Quand je le cherchai en vain après notre conversation et constatai que les baskets aussi avaient disparu, je pris peur. S’il devait vraiment partir de la concession pour se faire une vie ailleurs, qu’il le fasse alors avec la bénédiction de Baba. Mais partir comme ça ! Même quand ma mère a dit qu’il reviendrait, la peur ne me quitta pas. Mais il était là.

– Tènin, les hommes se réunissent, a dit Tonton Mory.

Tout le monde appelait Ma tènin, tènin.
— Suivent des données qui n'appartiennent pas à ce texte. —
-- ==== Sys2Proof/Certificates/Slice0/Obligations.lean ====
section
/-! DEFINITION. The statements for the provers (OBLIGATIONS.json lists them). Statements about an instruction word speak of a word that issues now (State.issueOf, State.ready of
Sys2Proof/Safety.lean); statements about the other agents' steps name the conditions under which the step acts. -/
open Sys2Proof Sys2Proof.Machine

-- The step, decoding, reset

/-- One step takes the agenda's first turn. An issue turn on a gang whose next word can be fetched and parsed is exec of that word's instruction at that state, with the gang
and the word noted (R102, R108) and the core's translations filled by the fetch (R273); an agent's turn is exec of the agent's step; an empty agenda is filled with one round (log 1). -/
def Obligations.StepRunsTheDecodedWord : Prop :=
  (∀ (s : State) (core bench k : Nat) (g : GangKey) (p : Path) (w : Nat) (i : Instr),
    s.pkg.powered = true → (s.bench core bench).slot[k]? = some g → s.running g = some p → p.pos ≠ 0 → s.watchLets g (s.gang g) = true → p.badTarget? = none →
    s.fetchWord g ((s.launchOf g).va p.pc) = .ok w → parse (BitVec.ofNat 64 w) = .ok i →
    step { s with agenda := .issue core bench k :: s.agenda } = exec i { s.fetched g with cur := some g, word := BitVec.ofNat 64 w }) ∧
  (∀ (s : State) (g : GangKey), { s.fetched g with cores := s.cores, pkg := s.pkg } = s ∧ { (s.fetched g).pkg with out := s.pkg.out } = s.pkg ∧
    ∀ c, { (s.fetched g).core c with tlb := (s.core c).tlb } = s.core c) ∧
  (∀ (s : State) (e : Instr), s.pkg.powered = true → e.isWord = false → step { s with agenda := .event e :: s.agenda } = exec e s) ∧
  (∀ s : State, s.pkg.powered = true → s.agenda = [] → step s = .next { s with agenda := s.round })

/-- The words that the spec works out bit by bit decode to the instructions they stand for, one for every class. -/
def Obligations.SpecWordsDecode : Prop :=
  decode 0x1400_5054_585C_0028 = .ok (.ffma ⟨0, false⟩ ⟨.f32, .rz, false, false, false, .v 20, .v 21, .reg (.v 22), .v 23⟩) ∧
  decode 0x1B00_5453_CC00_006F = .ok (.shfl ⟨0, false⟩ ⟨.xor, .b32, .v 21, .v 20, .reg (.iconst 3)⟩) ∧
  decode 0x2039_0A42_0004_0004 = .ok (.ld ⟨3, true⟩ ⟨2, .v 20, .s 4, .w4, false, 0, 4⟩) ∧
  decode 0x2000_0A43_0004_0802 = .ok (.ldPoll ⟨0, false⟩ ⟨0, .v 20, .s 6, .w4, false, 0, 2⟩) ∧
  decode 0x2600_0010_0A05_0000 = .ok (.red ⟨0, false⟩ ⟨.v 32, .v 20, .add, .f32, 0⟩) ∧
  decode 0x2E00_0000_0030_0000 = .ok (.fenceEng ⟨0, false⟩) ∧
  decode 0x4000_5044_4800_2000 = .ok (.mmad ⟨0, false⟩ ⟨true, 1, 0, 1, false, .s 9, .v 0, 0, 1⟩) ∧
  decode 0x4300_4044_5800_2000 = .ok (.lutmm ⟨0, false⟩ ⟨true, 0, 1, false, 0, .s 11, .v 0, 0, 1⟩) ∧
  decode 0x4500_0000_0490_0000 = .ok (.tbqry ⟨0, false⟩ ⟨0, 0, .s 18, 0⟩) ∧
  decode 0x6000_1121_13FE_8003 = .ok (.cpy ⟨0, false⟩ ⟨.local, .global, .s 16, some (.s 9), none, 2, .bf16⟩) ∧
  decode 0x8200_0180_0000_0400 = .ok (.call ⟨0, false⟩ 3 0x400) ∧
  decode 0xA800_5054_0000_11A8 = .ok (.cvt ⟨0, false⟩ ⟨0, .v 20, .v 21, .plain true .rn .e4m3 .f32⟩) ∧
  decode 0xC200_4541_0000_0040 = .ok (.barrive ⟨0, false⟩ ⟨0, .s 10, .s 2, 0x40⟩) ∧
  decode 0xC000_0000_0000_000A = .ok (.wait ⟨0, false⟩ ⟨false, 0, 10⟩)

/-- Decoding the word that the encoder gives a well-formed instruction gives that instruction back, for every instruction and every operand value. -/
def Obligations.DecodeInvertsEncode : Prop := ∀ (i : Instr) (w : BitVec 64), i.wellFormed = true → encode i = some w → decode w = .ok i

/-- A word that decodes is the word that the encoder gives its instruction, so no two words stand for one instruction and no bit of a word is passed over. -/
def Obligations.EncodeInvertsDecode : Prop := ∀ (w : BitVec 64) (i : Instr), decode w = .ok i → encode i = some w

/-- JOIN's one word is OPC 0x85 with every other bit zero; every other word of that opcode, a guarded one too, is refused as ILLEGAL_FIELD (R362). EXIT is OPC 0x86 with
nothing but a guard (R342). ERET is OPC 0x91 with SKIP in bit 32, and any other bit below the guard refused (R340). -/
def Obligations.JoinExitEretWords : Prop :=
  (∀ w : BitVec 64, field w 56 8 = 0x85#8 → parse w = if w = 0x8500_0000_0000_0000#64 then .ok .join else .error .illegalField) ∧
  (∀ g : Guard, encode (.exit g) = some (0x86#8 ++ g.pg ++ boolBit g.pn ++ 0#51)) ∧
  (∀ w : BitVec 64, field w 56 8 = 0x86#8 → parse w = if field w 0 51 = 0#51 then .ok (.exit (guardBits w)) else .error .illegalField) ∧
  (∀ g : Guard, encode (.eret g) = some (0x91#8 ++ g.pg ++ boolBit g.pn ++ 0#51) ∧
    encode (.eretSkip g) = some (0x91#8 ++ g.pg ++ boolBit g.pn ++ 0#18 ++ 1#1 ++ 0#32)) ∧
  (∀ w : BitVec 64, field w 56 8 = 0x91#8 → parse w =
    if field w 0 51 = 0#51 then .ok (.eret (guardBits w)) else if field w 0 51 = 0#18 ++ 1#1 ++ 0#32 then .ok (.eretSkip (guardBits w)) else .error .illegalField)

/-- Memory is in canonical form at reset: the package writes zero to every line (R298), and an address that is not listed reads as 0. -/
def Obligations.ResetMemoryCanonical : Prop := State.reset.mem.wf = true ∧ State.reset.mem = []

/-- Every step that answers a next state keeps memory in canonical form: addresses strictly rising, no listed byte 0. So after any step two memories that read alike at every
address are one and the same, and every store of R203 stands in one place. -/
def Obligations.MemoryStaysCanonical : Prop :=
  ∀ s t : State, s.mem.wf = true → step s = .next t → t.mem.wf = true

/-- At reset the partition registers hold HCMASK 0xFFF in partition 0 and 0 elsewhere, SHARE 0x0101, LEASE 256 and 64 (R207), PCEIL 0x707, STAT 1, no global barrier, and
0 in every other; a context's registers hold 0, DEVTASK 65,536 (R444). LCSTATE leaves the same partition and context registers. -/
def Obligations.ResetRegisterValues : Prop :=
  (∀ p : Nat,
    State.reset.readConfig p 0x000 = (if p = 0 then 0xFFF else 0) ∧ State.reset.readConfig p 0x008 = 0x0101 ∧
    State.reset.readConfig p 0x010 = 256 + 64 * 2 ^ 32 ∧ State.reset.readConfig p 0x018 = 0 ∧ State.reset.readConfig p 0x020 = 0 ∧
    State.reset.readConfig p 0x028 = 0 ∧ State.reset.readConfig p 0x030 = 0 ∧ State.reset.readConfig p 0x040 = 0 ∧ State.reset.readConfig p 0x048 = 0 ∧
    State.reset.readConfig p 0x050 = 0 ∧ State.reset.readConfig p 0x058 = 1 ∧ State.reset.readConfig p 0x060 = 0x707 ∧
    (∀ g : Nat, State.reset.gbar p g = GBar.none)) ∧
  (∀ p c off : Nat, c < 16 → off < 256 → State.reset.readConfig p (0x1000 + 256 * c + off) = if off = 0x40 then 65536 else 0) ∧
  (∀ (s t : State) (code : Nat), s.pkg.life.code < code → code ≤ 2 → exec (.lcstate code) s = .next t →
    (∀ p, t.part p = State.reset.part p) ∧ ∀ c, t.ctx c = State.reset.ctx c)

-- When a word does not issue with its effect

/-- A word that breaks a decode rule traps with the first cause of R124's order, precisely, DETAIL its place in its clause (R123, R265). A word that must wait for a result in flight, or
whose in-flight counter is full, leaves the machine as it is (R118, R119, R121). A word with no active lane only moves its path on: no register, no memory byte, no instruction in flight (R110, R125). -/
def Obligations.WordsWithoutEffect : Prop :=
  (∀ (s : State) (i : Instr) (x : Issue) (c : Nat), i.isWord = true → s.issuing i.guard = some x → x.illegal i = some c →
    exec i s = .next (s.raise x ⟨c, x.path.pos - 1, none, 0, false⟩)) ∧
  (∀ (s : State) (i : Instr) (x : Issue), i.isWord = true → s.issuing i.guard = some x → x.illegal i = none → x.stalled i = true → exec i s = .next s) ∧
  (∀ (s s0 : State) (i : Instr) (x : Issue), i.isWord = true → i ≠ .join → s.issueOf i = some (x, s0) → x.active = 0 →
    exec i s = .next ((s0.begin x i).advance x.key x.path.id) ∧
    ((s0.begin x i).advance x.key x.path.id).mem = s0.mem ∧ ((s0.begin x i).advance x.key x.path.id).cores = s0.cores ∧
    (∀ n l, (((s0.begin x i).advance x.key x.path.id).gang x.key).readV n l = (s0.gang x.key).readV n l) ∧
    (∀ n, (((s0.begin x i).advance x.key x.path.id).gang x.key).readS n = (s0.gang x.key).readS n) ∧
    (∀ n, (((s0.begin x i).advance x.key x.path.id).gang x.key).readP n = (s0.gang x.key).readP n) ∧
    (((s0.begin x i).advance x.key x.path.id).gang x.key).flights.length = (s0.gang x.key).flights.length)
Elle était si vieille que même les vieux l’appelaient tantie.

– Ne sais-tu pas, Mory, que si une femme a longue vie, elle n’est femme que pour une courte période de sa vie ? Ou bien c’est parce que je n’ai pas cette chose qui pend entre tes jambes ?

Nous rîmes.  Kamagaté sourit.  Sékou s’attrapa la gorge. Baba leva les yeux au ciel avant de nous sommer du regard de garder le silence. Tènin sourit avant de s’asseoir sur la natte aux côtés des hommes.  Ma fitini vint avec une calebasse d’eau pour Ma tènin.

– Merci, mon enfant.

Tonton Mory plia et déplia ses jambes. Baba rabaissa la tête. Sékou égrena son chapelet et Kamagaté traça des signes dans la poussière. Ils attendirent que Ma tènin eut finit de boire pour que Baba demande les nouvelles.

– C’est moi qui devrait plutôt te demander les nouvelles, dôgô. Ce n’est pas toi qui es en train de mettre ton fils à la porte à cause d’une paire de chaussures?

– Nous sommes en train de régler l’affaire, tènin, dit tonton Mory.

– Y a quelle affaire à régler ? Ma tènin fronça les sourcils. Karim a travaillé pour s’acheter les chaussures. T’a-t-il demandé cet argent ? Hein, Moussa ? T’a-t-il menti à propos des chaussures? C’est l’argent qui te manque au point où tu en arrives à traiter ton propre sang de maudit pour une paire de chaussures ? Y a-t-il autre chose ou parlons-nous seulement de chaussures ?

– Seulement de chaussures, tènin, répondit Baba

Ma tènin haussa les épaules et regarda les vieux avant de tourner son regard sur nous.

– Allez jouer au ballon, dit Kamagaté et nous nous pressâmes de nous lever.

Avec un peu de chance, nous jouerons un match avant le repas du soir.